I used to wonder if it would get weird when I started getting significantly older than my characters. Especially when it comes to the Firmament series. Because the eighteen books, while they take place over a period of maybe five to six years, will probably take pretty close to eighteen years for me to get written and published. Needless to say, I will have aged much more than Andi will have, at that point.
When I started writing the series, I was only twenty. I made Andi twenty-one. Since then, she’s advanced to twenty-two, while I, thanks to my birthday last week, have advanced to twenty-eight. Emily, from October, was only seventeen. A full ten years younger than I was at the time. Will it be strange, I wondered, to keep getting older while so many of my characters stay frozen in their teenage years or early twenties?
It hasn’t been, though. In fact, I’ve hardly given it a second thought. I just write the characters as they are. And when I did stop to think about it recently, I realized that I’m far from the only adult who writes younger characters. J. K. Rowling, John Green, and Daniel Handler (a.k.a. Lemony Snickett) come to mind, just as a start. Adults writing for and about a much younger crowd is a very common phenomenon.
And when I thought about it even more, it occurred to me that the opposite is very rarely true. It’s not often that young authors write books about older adults. This probably shouldn’t have surprised me–after all, it’s easier to look back and draw from your past life experience than it is to look forward and try to imagine a world you have yet to join. The whole “write what you know,” thing and all. If anything, distance from a previous age can bring a perspective that helps add richness to the characters and meaning to their situations.
What struck me as odd, is that this is the opposite of the way we generally consume. As a rule, people like to read about people in their life stage or older. Children like books about teenagers, teenagers like books about young adults, young adults like books about adults. And adults like books about–well, adults also. But even then, we often like to read about people who’ve done things we haven’t done. After all, reading about yourself would be pretty boring. So is there an opposite adage for readers–“read what you don’t know yet”?

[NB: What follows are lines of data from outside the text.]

-- ==== Sys2Proof/Tests/Slice0.lean ====
section
/-! SUPPORT. The model's own tests: words written out from the encoding tables, terms that are ill-formed, single steps with
results worked out by hand from the manual, and a witness for the hypotheses of every statement. -/

set_option maxRecDepth 100000

namespace Sys2Proof.Tests

open Sys2Proof.Machine

/-! Words, field by field (R92): G_INV 23, G_IDX 22-20, IMM 19, SRC 18-10, DST 9-0. -/

/-- A slot word from its fields. -/
def word (inv idx imm src dst : Nat) : Nat := inv * 2 ^ 23 + idx * 2 ^ 20 + imm * 2 ^ 19 + src * 2 ^ 10 + dst

/-- The guard that always holds (R93). -/
def always : Guard := ⟨false, 0⟩

/-- R99, the bundle worked to the bit: `s5 -> sa.CMP.LT` is 0x00_14AA; ANDN is port 28 of station 2, SHL port 29, FCVT.IF 58. -/
theorem test_decode_scalar :
    decodeTableWord 24 0x0014AA = some (.cmpLt ⟨always, .sreg 5⟩) ∧
    decodeTableWord 24 (word 0 0 0 4 0x09C) = some (.andn ⟨always, .sreg 4⟩) ∧
    decodeTableWord 24 (word 0 0 0 4 0x09D) = some (.shl ⟨always, .sreg 4⟩) ∧
    decodeTableWord 24 (word 0 0 0 6 0x0BA) = some (.fcvtIf ⟨always, .sreg 6⟩) := by decide

/-- R107, R108, the worked bundle: 0x20_1080 is `?p2 s4 -> sa.a`, 0x0D_4C83 is `#0x153 -> sa.q`, 0x02_C454 a LIMM48 to s20 whose
payload low half is 0x45_6789 and high half 0x00_0123. -/
theorem test_decode_moves :
    decodeTableWord 24 0x201080 = some (.move ⟨⟨false, 2⟩, .sreg 4⟩ (.port .saA)) ∧
    decodeTableWord 24 0x0D4C83 = some (.move ⟨always, .short 0x153⟩ (.port .saQ)) ∧
    decodeTableWord 72 0x00012345678902C454 = some (.move ⟨always, .limm48 0x456789 0x000123⟩ (.sreg 20)) ∧
    decodeTableWord 24 0x800000 = some (.nop 0) := by decide

/-- R98: `#2 -> ct.BRP`, `?p3 #2 -> ct.BR`, `s5 -> ct.WAITT`, and LOOP, LOOPP and LBRK at ports 24, 28 and 32 on. -/
theorem test_decode_control :
    decodeTableWord 24 (word 0 0 1 2 0x010) = some (.brp ⟨always, .short 2⟩) ∧
    decodeTableWord 24 (word 0 3 1 2 0x011) = some (.br ⟨⟨false, 3⟩, .short 2⟩) ∧
    decodeTableWord 24 (word 0 0 0 5 0x028) = some (.waitt ⟨always, .sreg 5⟩) ∧
    decodeTableWord 24 (word 0 0 1 0 0x01B) = some (.loop 3 ⟨always, .short 0⟩) ∧
    decodeTableWord 24 (word 0 0 1 0 0x01C) = some (.loopp 0 ⟨always, .short 0⟩) ∧
    decodeTableWord 24 (word 1 1 1 0 0x023) = some (.lbrk 3 ⟨⟨true, 1⟩, .short 0⟩) := by decide

/-- R81: bgd is station 11 and LD.W its port 18; BGB's ST.V is 0x1DC, BGC's AADD is 0x260, ACAS is port 41. -/
theorem test_decode_banks :
    decodeTableWord 24 (word 0 0 0 8 0x2D2) = some (.ldW .d ⟨always, .sreg 8⟩) ∧
    decodeTableWord 24 (word 0 0 1 8 0x1DC) = some (.stV .b ⟨always, .short 8⟩) ∧
    decodeTableWord 24 (word 0 0 1 8 0x260) = some (.aadd .c ⟨always, .short 8⟩) ∧
    decodeTableWord 24 (word 0 0 1 8 (0x2C0 + 41)) = some (.acas .d ⟨always, .short 8⟩) := by decide

/-- R100: `v2 -> va.VCMP`, `v2 -> va.VCVT`, `v2 -> va.VLUT`, `#5 -> va.VPERM`, `#4 -> va.VSHR`, `#0x0B -> va.VKRED`, and the
worked bundle's `?!p1 #-3 -> va.VADD` 0x9F_F510; VB's ids are VA's + 0x80. -/
theorem test_decode_vector :
    decodeTableWord 24 (word 0 0 0 0x042 0x120) = some (.vcmp .va ⟨always, .vreg 2⟩) ∧
    decodeTableWord 24 (word 0 0 0 0x042 0x124) = some (.vcvt .va ⟨always, .vreg 2⟩) ∧
    decodeTableWord 24 (word 0 0 0 0x042 0x12C) = some (.vlutEval .va ⟨always, .vreg 2⟩) ∧
    decodeTableWord 24 (word 0 0 1 5 0x123) = some (.vperm .va ⟨always, .short 5⟩) ∧
    decodeTableWord 24 (word 0 0 1 4 0x11C) = some (.vshr .va ⟨always, .short 4⟩) ∧
    decodeTableWord 24 (word 0 0 1 0x0B 0x1B1) = some (.vkred .vb ⟨always, .short 0x0B⟩) ∧
    decodeTableWord 24 0x9FF510 = some (.vadd .va ⟨⟨true, 1⟩, .short 0x1FD⟩) := by decide

/-- R83, R84, R102: MCALL, MUWR and MZERO at ports 16, 17 and 19 of station 8, SCFG at 16 of station 10, q3's push at 35. -/
theorem test_decode_matrix_and_streams :
    decodeTableWord 24 (word 0 0 1 7 0x210) = some (.mcall ⟨always, .short 7⟩) ∧
    decodeTableWord 24 (word 0 0 0 7 0x211) = some (.muwr ⟨always, .sreg 7⟩) ∧
    decodeTableWord 24 (word 0 0 1 3 0x213) = some (.mzero ⟨always, .short 3⟩) ∧
    decodeTableWord 24 (word 0 0 1 0 0x290) = some (.scfg ⟨always, .short 0⟩) ∧
    decodeTableWord 24 (word 0 0 0 0x042 (0x280 + 35)) = some (.push 3 ⟨always, .vreg 2⟩) := by decide

/-- R103, R104: `#5 -> c0.DREF`, DRFM beside it, `#0 -> c1.HCOPY.R` and `.W`, FSEND and FPEER at ports 16 and 21 of FB. -/
theorem test_decode_engines :
    decodeTableWord 24 (word 0 0 1 5 0x312) = some (.dref ⟨always, .short 5⟩) ∧
    decodeTableWord 24 (word 0 0 1 5 0x313) = some (.drfm ⟨always, .short 5⟩) ∧
    decodeTableWord 24 (word 0 0 1 0 0x351) = some (.hcopyR ⟨always, .short 0⟩) ∧
    decodeTableWord 24 (word 0 0 1 0 0x352) = some (.hcopyW ⟨always, .short 0⟩) ∧
    decodeTableWord 24 (word 0 0 1 0 0x390) = some (.fsend ⟨always, .short 0⟩) ∧
    decodeTableWord 24 (word 0 0 1 9 0x395) = some (.fpeer ⟨always, .short 9⟩) := by decide

/-- R105: `#0x10 -> sy.CSRR`, `#0x21 -> sy.CSRW`, `#40 -> sy.MBSEND`, `##0x2028 -> sy.MBSTAT` with its payload slot, FENCE. -/
theorem test_decode_system :
    decodeTableWord 24 (word 0 0 1 0x10 0x3D9) = some (.csrr ⟨always, .short 0x10⟩) ∧
    decodeTableWord 24 (word 0 0 1 0x21 0x3DA) = some (.csrw ⟨always, .short 0x21⟩) ∧
    decodeTableWord 24 (word 0 0 1 40 0x3D0) = some (.mbsend ⟨always, .short 40⟩) ∧
    decodeTableWord 48 (0x002028 * 2 ^ 24 + word 0 0 0 0x0B0 0x3D2) = some (.mbstat ⟨always, .limm24 0x002028⟩) ∧
    decodeTableWord 24 (word 0 0 1 7 0x3D7) = some (.fence ⟨always, .short 7⟩) := by decide

/-- R170, R171: bits 63-58 are the opcode; selector bit 4 names a micro-register. -/
theorem test_decode_microwords :
    decodeTableWord 64 0 = some .mnop ∧
    decodeTableWord 64 (0x01 * 2 ^ 58 + 5 * 2 ^ 54 + 0xFFFFFFFFFFFF) = some (.msetImm 5 0xFFFFFFFFFFFF) ∧
    decodeTableWord 64 (0x02 * 2 ^ 58 + 1 * 2 ^ 57 + 3 * 2 ^ 48 + 0x123 * 2 ^ 36 + 8) = some (.mloop 1 false 3 0x123 8) ∧
    decodeTableWord 64 (0x04 * 2 ^ 58 + 40) = some (.midle 40) ∧
    decodeTableWord 64 (0x10 * 2 ^ 58 + 1 * 2 ^ 10 + 0x12) = some (.mlda (.indirect 2) 1) ∧
    decodeTableWord 64 (0x11 * 2 ^ 58 + 2 * 2 ^ 10 + 4 * 2 ^ 5 + 3) = some (.mldb (.direct 3) (.direct 4) 2) ∧
    decodeTableWord 64 (0x19 * 2 ^ 58 + 7) = some (.mmacs (.direct 7)) ∧
    decodeTableWord 64 (0x20 * 2 ^ 58 + 9 * 2 ^ 27 + 6 * 2 ^ 23 + 5 * 2 ^ 19 + 1 * 2 ^ 18 + 1 * 2 ^ 15 + 4 * 2 ^ 10 + 3 * 2 ^ 5 + 2) =
      some (.mepi ⟨.direct 2, .direct 3, .direct 4, true, false, false, true, 5, 6, 9⟩) := by decide

/-- R107, R170: a source or destination not listed, a lane distance of 9 and an unlisted micro-opcode name no instruction. -/
theorem test_decode_refuses :
    decodeTableWord 24 (word 0 0 0 0x0BF 0x040) = none ∧ decodeTableWord 24 (word 0 0 0 0x069 0x040) = none ∧
    decodeTableWord 24 (word 0 0 0 4 0x015) = none ∧ decodeTableWord 24 (word 0 0 0 4 0x305) = none ∧
    decodeTableWord 64 (0x05 * 2 ^ 58) = none ∧ decodeTableWord 64 (0x10 * 2 ^ 58 + 3 * 2 ^ 10) = none := by decide

/-- R106, R108, the worked bundle as a whole: seven moves' slots, payloads skipped. -/
theorem test_decode_bundle :
    decodeBundle (BitVec.ofNat 192 (0x201080 + 0x0014AA * 2 ^ 24 + 0x02C454 * 2 ^ 48 + 0x456789 * 2 ^ 72 + 0x000123 * 2 ^ 96 +
      0x0D4C83 * 2 ^ 120 + 0x9FF510 * 2 ^ 144 + 0x800000 * 2 ^ 168)) =
    [(0, .ok (.move ⟨⟨false, 2⟩, .sreg 4⟩ (.port .saA))), (1, .ok (.cmpLt ⟨always, .sreg 5⟩)),
     (2, .ok (.move ⟨always, .limm48 0x456789 0x000123⟩ (.sreg 20))),
     (5, .ok (.move ⟨always, .short 0x153⟩ (.port .saQ))), (6, .ok (.vadd .va ⟨⟨true, 1⟩, .short 0x1FD⟩)), (7, .ok (.nop 0))] := by
  decide

/-! Ill-formed terms, one for each check of Sys2Proof/WellFormed.lean, beside a term at the boundary that is well-formed. -/

def someFrame : Frame := ⟨.put, 1, 4095, 1023, 4095, 1023, 0x3FFFFF, 4096, 0, [], false, false, 0, 0, 0, 0, 0, [], 0, [], 0, 0, 0,
  0, false⟩

def someVote : VoteFrame := ⟨1, false, false, false, 0, 2 ^ 64 - 1, 0, 0, 0, 4095, 7, 0, 0, 0, 0⟩
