/-- The LOSS body (R237). -/
structure LossBody where
  lost : Nat
  reason : Nat
  detector : Nat
deriving DecidableEq, Repr

/-- The ECHO body (R237). -/
structure EchoBody where
  originator : Nat
  reply : Bool
  seq : Nat
  t1 : Nat
  t2 : Nat
  t3 : Nat
deriving DecidableEq, Repr


/-- The kinds of fabric flit (R56). -/
inductive FlitKind where
  | readRequest | readResponse | write | writeAck | tallySignal | strokeStart | droverBulk | telegram | errorResponse
deriving DecidableEq, Repr

/-- A fabric flit (R56). `src` and `dst` are endpoints: station die * 64 + position, controller 1024 + stack, link die
2048 + n. A tally signal carries its tally in `tag` and its value in `len`. `drv` names the drover (station * 2 + k) and
`tag` the transfer of a bulk flit; `isRead` marks a bulk read request and `dest` the system address its data goes to;
`payload` holds the bytes, none where a byte is not written. `origin` is the other module a request came from. `pos` is the die it has
reached on its route (R52), link die n as 16 + n, none at its source's; `via` is the module, virtual channel and port of a flit that leaves
the module (R281). -/
structure Flit where
  kind : FlitKind
  src : Nat
  dst : Nat
  addr : Nat
  len : Nat
  tag : Nat
  cause : Nat
  stroke : Nat
  payload : List (Option Byte)
  drv : Option Nat
  piece : Nat
  isRead : Bool
  staged : Bool
  dest : Nat
  origin : Option Nat
  pos : Option Nat
  via : Option (Nat × Nat × Nat)
deriving DecidableEq, Repr

/-- A flit with every field at 0. -/
def Flit.blank (k : FlitKind) : Flit :=
  { kind := k, src := 0, dst := 0, addr := 0, len := 0, tag := 0, cause := 0, stroke := 0, payload := [], drv := none
    piece := 0, isRead := false, staged := false, dest := 0, origin := none, pos := none, via := none }

/-- A Korrel flit (R264): its type, virtual channel, sequence number, the modules, the fabric flit it carries (ftype 1)
or the words of its body. -/
structure KFlit where
  ftype : Nat
  vc : Nat
  seq : Nat
  destModule : Nat
  srcModule : Nat
  flit : Option Flit
  body : List Nat
deriving DecidableEq, Repr

/-- A Korrel flit as it arrives at a port (R264): the outcome of its CRC check, its acknowledgements and credit fields, and the FEC
codewords corrected and not correctable since the flit before it (R296). -/
structure KRecv where
  k : KFlit
  crcOk : Bool
  ack0 : Nat
  ack1 : Nat
  credits : List Nat
  fecFixed : Nat
  fecBad : Nat
deriving DecidableEq, Repr

/-- The body of a TRAIN_ID (R266). -/
structure TrainBody where
  peerKind : Nat
  peerId : Nat
  peerPort : Nat
  levelLo : Nat
  levelHi : Nat
  credits : List Nat
deriving DecidableEq, Repr

/-- What a loop's converters deliver in one period (R372, R373, R400, R402-R405): BF words for the primary sense (one for
each member of a balance loop), the fallback sense, the input quantity and the disturbance input; whether the conversion
counts have advanced; the output delay in units of 2 ns; whether the two datapaths disagree. -/
structure LoopSample where
  primary : List Nat
  fallback : Nat
  fresh : Bool
  fallbackFresh : Bool
  inputQ : Nat
  dist : Nat
  delay : Nat
  mismatch : Bool
deriving DecidableEq, Repr

/-- The window of a telemetry channel that ends (R407): channel, average, lowest, highest and latest sample, two's
complement of 32 bits. -/
structure TlmWindow where
  channel : Nat
  avg : Nat
  lo : Nat
  hi : Nat
  last : Nat
deriving DecidableEq, Repr

/-- What a cell monitor samples in its conversion window (R460-R462, R472): eight cell voltages in 100 µV, two temperatures
in 0.01 °C (two's complement), its die temperature, the bleed switches found closed, its self-check. -/
structure CellSample where
  v : List Nat
  t0 : Nat
  t1 : Nat
  dieC : Nat
  closed : Nat
  ok : Bool
deriving DecidableEq, Repr

/-- An access at the debug port (R570): a session of a level opens or closes; `n` bytes of the SRAM or the flash of a Shepherd are
read, inside or outside its key slots, or written; control space is read or written; a Shepherd is halted, stepped or resumed. -/
inductive DebugAccess where
  | openSession (level : Nat)
  | closeSession
  | readShepherd (w : Nat) (keySlot : Bool) (n : Nat)
  | writeShepherd (w : Nat) (data : List Byte)
  | readControl (addr n : Nat)
  | writeControl (addr : Nat) (data : List Byte)
  | halt (w : Nat)
  | step (w : Nat)
  | resume (w : Nat)
deriving DecidableEq, Repr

I guess that is the point of it all, at the end of the day. When you write–or really create any art–you’re passing on something of yours to someone who doesn’t have it. An experience, a thought, some wisdom, a particular form of imagination. And the more you age, the more of those things you have to share.
So no, I shouldn’t feel weird about writing younger characters at the ripe old age of twenty-eight. In essence, I’m repackaging my youth to sell to others, with a little extra experience added on for seasoning. And that gives it more value, not less.